Stored items:
[Start of section]
-- ==== Sys2Proof/Machine/Place.lean ====
section
/-!
DEFINITION. Machine/Place.lean: the local address map (R25 to R29, R252, R456), and the default routes between dies (R21, R22).
-/
namespace Sys2Proof.Machine

/-! ## The local map (Table 1-4) -/

/-- Where the bytes [x, x + n) of the local space lead; each is one target of R317. -/
inductive Place where
  | pool (g : GeckoId) (bank : Nat)
  | spad (e : EngineId)
  | pat (g : GeckoId)
  | hit (g : GeckoId)
  | reg (t : Target)
  | rom
  | cal
deriving DecidableEq, Repr

/-- The register that an alias access reaches: its first byte and its whole width, else none (R27, R454). A masked vector access is 16
bytes wide here, also where its mask selects just the bytes of one register: R27 and R146 do not say how wide it is (DESIGN CHOICE,
log 104). -/
def aliasPlace (x n : Nat) : Option Place :=
  let reg (t : Target) : Option Place :=
    match targetInfo t with
    | some r => if r.width = n then some (.reg t) else none
    | none => none
  if h : 0x18000000 ≤ x ∧ x < 0x18640000 then
    let e : EngineId := ⟨(x - 0x18000000) / 0x10000, by omega⟩
    let p := x % 0x10000
    if within p 0x100 0x11F then reg (.die (decNewt (p - 0x100)) p)
    else if p < 0x2000 then reg (.io e p) else none
  else if h : 0x1C000000 ≤ x ∧ x < 0x20000000 then
    let d : DieId := ⟨(x - 0x1C000000) / 0x800000, by omega⟩
    if x % 0x800000 < 0x10000 then reg (.die d (x % 0x800000)) else none
  else none

/-- The target of [x, x + n); none for a reserved range and where the bytes run out of a target (R25, R317). -/
def place (x n : Nat) : Option Place :=
  let same (size : Nat) : Bool := x / size == (x + n - 1) / size
  if n = 0 then none
  else if h : x < 0x0C000000 then
    (if same 0x200000 then some (.pool ⟨x / 0x2000000, by omega⟩ (x / 0x200000 % 16)) else none)
  else if within x 0x10000000 0x118FFFFF then
    (if same 0x40000 then (spadEngine x).map .spad else none)
  else if h : 0x14000000 ≤ x ∧ x < 0x17000000 then
    let g : GeckoId := ⟨(x - 0x14000000) / 0x800000, by omega⟩
    let o := x % 0x800000
    if o + n ≤ 0x100000 then some (.pat g)
    else if 0x400000 ≤ o ∧ o + n ≤ 0x400020 then some (.hit g) else none
  else if within x 0x20000000 0x2003FFFF then (if x + n ≤ 0x20040000 then some .rom else none)
  else if within x 0x21000000 0x2103FFFF then (if x + n ≤ 0x21040000 then some .cal else none)
  else aliasPlace x n

/-- Die and target port of a place (Table 8-5). -/
def placePort : Place → DieId × Nat
  | .pool g b => (geckoDie g, b)
  | .spad e => (engDie e, 0x10 + engIndex e)
  | .pat g => (geckoDie g, 0x21)
  | .hit g => (geckoDie g, 0x20)
  | .reg (.io e _) => (engDie e, 0x10 + engIndex e)
  | .reg (.die d _) => (d, 0x2F)
  | .reg (.bar0 _) => (newt0, 0x2F)
  | .rom | .cal => (newt0, 0x2F)

/-- Whether a fabric address is of this package (R23). -/
def State.isLocal (s : State) (fa : Nat) : Bool := fa / 2 ^ 31 == s.devId

/-! ## Default routes (R22) -/

/-- The die-to-die ports that the default route from die a to die b leaves by (Tables 1-2 and 1-3). -/
def routeHops (a b : DieId) : List (DieId × Fin 6) :=
  if a = b then []
  else if !isGecko a && isGecko b then [(a, ⟨b.val % 6, by omega⟩)]
  else if isGecko a && !isGecko b then [(a, ⟨(b.val - 6) % 6, by omega⟩)]
  else if !isGecko a then [(a, 0), (0, ⟨(b.val - 6) % 6, by omega⟩)]
  else
    let up (d : Nat) : DieId × Fin 6 := (⟨d % 6, by omega⟩, 2)
    let dn (d : Nat) : DieId × Fin 6 := (⟨d % 6, by omega⟩, 3)
    match (b.val + 6 - a.val) % 6 with
    | 1 => [up a.val]
    | 2 => [up a.val, up (a.val + 1)]
    | 4 => [dn a.val, dn (a.val + 5)]
    | 5 => [dn a.val]
    | _ => [(a, ⟨a.val % 2, by omega⟩), (newtDie ⟨a.val % 2, by omega⟩, ⟨b.val % 6, by omega⟩)]
/-- The die and port at the far end of a die-to-die port (Table 1-2). -/
def farEnd (d : DieId) (p : Fin 6) : DieId × Fin 6 :=
  if !(isGecko d) then (⟨p.val, by omega⟩, ⟨d.val - 6, by omega⟩)
  else match p with
    | 0 => (6, ⟨d.val % 6, by omega⟩)
    | 1 => (7, ⟨d.val % 6, by omega⟩)
    | 2 => (⟨(d.val + 1) % 6, by omega⟩, 3)
    | _ => (⟨(d.val + 5) % 6, by omega⟩, 2)
/-- A die-to-die link is down where either of its ends is (R327). -/
def State.linkDown (s : State) (d : DieId) (p : Fin 6) : Bool :=
  let f := farEnd d p
  (s.die d).d2d[p].down || (s.die f.1).d2d[f.2].down
/-- A link of the default route is down (R22, R327). -/
def State.routeDown (s : State) (a b : DieId) : Bool := (routeHops a b).any fun h => s.linkDown h.1 h.2

/-- The target ports of the default route from die a to target port t of die d: outbound die-to-die ports, then the target's
(Table 8-5, R322). -/
def portsTo (a d : DieId) (t : Nat) : List (DieId × Nat) := (routeHops a d).map (fun h => (h.1, 0x28 + h.2.val)) ++ [(d, t)]
/-- The master id of traffic that has left through target port t of die d, at the die where it arrives (Table 8-4). -/
def viaOf (d : DieId) (t : Nat) : Option Nat :=
  if h : 0x28 ≤ t ∧ t < 0x2E then some (0xA0 + (farEnd d ⟨t - 0x28, by omega⟩).2.val) else none

end Sys2Proof.Machine
end

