-- ==== Sys2Proof/Machine/Pins.lean ====
section
/-!
DEFINITION. Machine/Pins.lean: temperature (R430, R431), READY as read (R424), timers (R411), the host page BAR0 (R395, R408,
R448), decision inputs (R241) and fine delay (R240).
-/
namespace Sys2Proof.Machine

/-! ## Temperature -/

/-- Code of a die in a word of eight. -/
def tempOf (codes : Dword) (d : Nat) : Nat := fld codes (8 * d + 7) (8 * d)
/-- Some die at or above t degrees; every die at or below it (CODE − 64 degrees). -/
def anyHot (codes : Dword) (t : Nat) : Bool := (List.range 8).any fun d => decide (t + 64 ≤ tempOf codes d)
def allCool (codes : Dword) (t : Nat) : Bool := (List.range 8).all fun d => decide (tempOf codes d ≤ t + 64)

/-- A sample of every sensor (R430): THERM_TEMP, ALARM and line 7 at 115 °C, its end at 110 °C. -/
def State.thermSample (s : State) (codes : Dword) : State :=
  if !(bitOf (s.n0 0x7E00) 0) then s
  else
    let s := ((s.n0Put 0x7F00 (codes.setWidth 32)).n0Put 0x7F04 (BitVec.ofNat 32 (fld codes 63 32)))
    let s := { s with liveTemp := codes }
    if anyHot codes 115 then
      let was := s.throttled
      let s := ({ s with throttled := true }.n0Mod 0x7F08 (setBit · 0 true)).lineAll 7
      if was then s else s.msi 1
    else if s.throttled && allCool codes 110 then
      { s with throttled := false }.n0Mod 0x7F08 (setBit · 0 false)
    else s

/-- A live temperature of 135 °C or more (R431). -/
def State.thermTrip (s : State) (codes : Dword) : State :=
  let s := { s with liveTemp := codes }
  if anyHot codes 135 && !s.inReset then
    let t := s.tripAll.n0Mod 0x7F08 (setBit · 1 true)
    if s.tripped then t else (t.msi 1).faultMsi s
  else s
/-- A write of THERM_STAT: TRIP clears only while every die is below 125 °C (R431). -/
def State.thermWrite (s : State) (v : Word) : State :=
  if bitOf v 1 && !(anyHot s.liveTemp 125) then s.n0Mod 0x7F08 (setBit · 1 false) else s

/-! ## READY -/

/-- Quad bit: EN and every lane that is not retired in ACTIVE (Table 14-4). -/
def State.quadReady (s : State) (q : QuadId) : Bool :=
  qEN (s.quadCfg q) && (quadLanes q).all fun l => s.masked l || s.lanes[l].st = .active
/-- READY bits of Foxglove g, of Pool bank b of Gecko g, of the calibration store, as the bring-up has set them. -/
def State.foxReady (s : State) (g : GeckoId) : Bool := bitOf (s.n0 0x7E00) (16 + g.val)
def State.bankReady (s : State) (g : GeckoId) (b : Nat) : Bool := bitOf (s.n0 (0x7E1C + 4 * (g.val / 2))) (16 * (g.val % 2) + b)
def State.calsReady (s : State) : Bool := bitOf (s.n0 0x7E00) 1
/-- Pool bank b of Gecko g is usable: not in MD0, whose accesses end in a bus error, and not offline (R190, R416, R424). -/
def State.bankLive (s : State) (g : GeckoId) (b : Nat) : Bool :=
  s.bankReady g b && (s.die (geckoDie g)).mode ≠ 0 && !(bitOf (s.dGet (geckoDie g) 0x4010) b)
/-- READY0 as read: KEEPER while the Keeper runs, FOX outside MD0, POOL while all 16 banks are usable (R416, R424). -/
def State.ready0 (s : State) : Word :=
  let v := s.n0 0x7E00
  let keep (i : Nat) : Bool :=
    if i = 5 then (s.eng 96).running
    else if h : 16 ≤ i ∧ i < 22 then (s.die (geckoDie ⟨i - 16, by omega⟩)).mode ≠ 0
    else if h : 24 ≤ i ∧ i < 30 then (List.range 16).all (s.bankLive ⟨i - 24, by omega⟩)
    else true
  BitVec.ofNat 32 (sumNat ((List.range 32).map fun i => if bitOf v i && keep i then 2 ^ i else 0))
/-- READY7 to READY9 as read: the banks that are usable. -/
def State.readyBanks (s : State) (k : Nat) : Word :=
  BitVec.ofNat 32 (sumNat ((List.range 32).map fun i =>
    if s.bankLive ⟨(2 * (k - 7) + i / 16) % 6, by omega⟩ (i % 16) then 2 ^ i else 0))
/-- READYk as read: base bits, and those that follow other state (Table 14-4). -/
def State.ready (s : State) (k : Nat) : Word :=
  let v := s.n0 (0x7E00 + 4 * k)
  if k = 0 then
    s.ready0 ||| at32 2 (b2n s.onExpref) ||| at32 3 (b2n (s.helio.st = .aligned)) ||| at32 4 (b2n s.pcie.link) |||
      BitVec.ofNat 32 (sumNat ((List.finRange 4).map fun p => if s.ports[p].up then 2 ^ (8 + p.val) else 0))
  else if k = 5 ∨ k = 6 then
    BitVec.ofNat 32 (sumNat ((List.finRange 36).map fun q =>
      if q.val / 32 = k - 5 ∧ s.quadReady q then 2 ^ (q.val % 32) else 0))
  else if 7 ≤ k then s.readyBanks k
  else v

/-! ## Timers (R411) -/

/-- Timer t fires: the doorbell bit, then the next target or the end. -/
def State.timerFire (s : State) (t : RedId) : State :=
  let p := 0x7C00 + 16 * t.val
  let c := s.n0 p
  let target : Dword := BitVec.ofNat 64 ((s.n0 (p + 4)).toNat + (s.n0 (p + 8)).toNat * 2 ^ 32)
  let per := fld (s.n0 (p + 12)) 15 0
  if bitOf c 31 && timeReached target s.timNow then
    let s := match s.physOf (fld c 22 16) with | some e => s.setLine e (16 + fld c 3 0) | none => s
    if per = 0 then s.n0Put p (setBit c 31 false)
    else
      let n := target + BitVec.ofNat 64 (per * 65536)
      (s.n0Put (p + 4) (n.setWidth 32)).n0Put (p + 8) (BitVec.ofNat 32 (fld n 63 32))
  else s

/-! ## Decision pins -/

/-- An edge on DEC_INk (R241, R229, Table 12-8): the line, a timestamp where the edge is selected, the epoch pulse. EDGE = 3 is
reserved, and no edge is selected then (DESIGN CHOICE, log 106). -/
def State.decEdge (s : State) (k : Fin 16) (rising : Bool) : State :=
  let s := { s with pins := { s.pins with decIn := setBit s.pins.decIn k.val rising } }
  if s.inReset then s
  else
  let n : Fin 2 := if k.val < 8 then 0 else 1
  let s := if bitOf (s.dGet (newtDie n) 0x5300) (k.val % 8) then
      match s.dinUnit n (k.val % 8) with
      | some u =>
        let e := fld (s.dGet (newtDie n) (0x5100 + 16 * u)) 1 0
        if e = 2 || (e = 0 && rising) || (e = 1 && !rising) then s.capStamp n u else s
      | none => s
    else s
  if rising then (s.lineAll (48 + k.val)).epochPulse k.val else s

/-- CODE of DEC_OUTk takes NEXT, at a time-base edge after the write that ends a full reference period in which the output did not
change (R240). -/
def State.fineApply (s : State) (k : Fin 32) : State :=
  let d := decNewt k.val
  let p := 0x5200 + 4 * (k.val % 16)
  if fracOf s.timNow = 0 && bitOf s.pins.outQuiet k.val && !(bitOf s.pins.fineNew k.val) then
    s.dMod d p fun v => setFld v 8 0 (fld v 24 16)
  else s

/-! ## The host page -/

/-- A read of BAR0: slots, CLM_LAST (which it clears), pending bits, MSI-X table. -/
def State.bar0Read (s : State) (off : Nat) : Word × State :=
  if off % 4 ≠ 0 then (0, s)
  else if h : off < 0x800 then
    (if off % 32 = 16 then s.slotCtl ⟨off / 32, by omega⟩ else 0, s)
  else if off = 0x800 then (s.pcie.clmLast, { s with pcie := { s.pcie with clmLast := 0 } })
  else if off = 0x900 then (s.pcie.pend.setWidth 32, s)
  else if off = 0x904 then (BitVec.ofNat 32 (fld s.pcie.pend 63 32), s)
  else if 0xC00 ≤ off ∧ off < 0x1000 then (s.bar0 off, s)
  else (0, s)

/-- A write of BAR0: tokens while a slot is unbound, BIND, and the MSI-X table, where unmasking sends a pending vector. -/
def State.bar0Write (s : State) (off : Nat) (v : Word) : State :=
  if off % 4 ≠ 0 then s
  else if h : off < 0x800 then
    let i : SlotId := ⟨off / 32, by omega⟩
    if off % 32 < 16 then
      (if s.slotBound i then s
       else s.modSlot i fun x => { x with token := setFld x.token (8 * (off % 32) + 31) (8 * (off % 32)) v.toNat })
    else if off % 32 = 16 ∧ bitOf v 31 then s.bindSlot i
    else s
  else if 0xC00 ≤ off ∧ off < 0x1000 then
    let s := { s with pcie := { s.pcie with bar0 := smPut bar0Reset s.pcie.bar0 off v } }
    let n := (off - 0xC00) / 16
    if off % 16 = 12 ∧ !(bitOf v 0) ∧ bitOf s.pcie.pend n ∧ !s.pcie.fmask ∧ s.pcie.link then
      { s with pcie := { s.pcie with pend := setBit s.pcie.pend n false } }.msi n
    else s
  else s

/-- The link is up: pending vectors that nothing masks are sent (R448). -/
def State.msiPending (s : State) : State :=
  forAll (List.range 64) s fun n t =>
    if bitOf t.pcie.pend n && t.pcie.enable && !t.pcie.fmask && !(bitOf (t.bar0 (0xC00 + 16 * n + 12)) 0) then
      { t with pcie := { t.pcie with pend := setBit t.pcie.pend n false } }.msi n
    else t
/-- A write of HOST_RING: vectors 8 to 63 (R448). -/
def State.hostRing (s : State) (v : Word) : State := if 8 ≤ fld v 5 0 then s.msi (fld v 5 0) else s

end Sys2Proof.Machine
end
[End of section]
• _INSTRUCTIONS FOR THE TASK_
If a line in the records contains the word "DEFINITION", copy it out.

• _EXERCISE ANSWER_
DEFINITION. Machine/Place.lean: the local address map (R25 to R29, R252, R456), and the default routes between dies (R21, R22).
DEFINITION. Machine/Pins.lean: temperature (R430, R431), READY as read (R424), timers (R411), the host page BAR0 (R395, R408,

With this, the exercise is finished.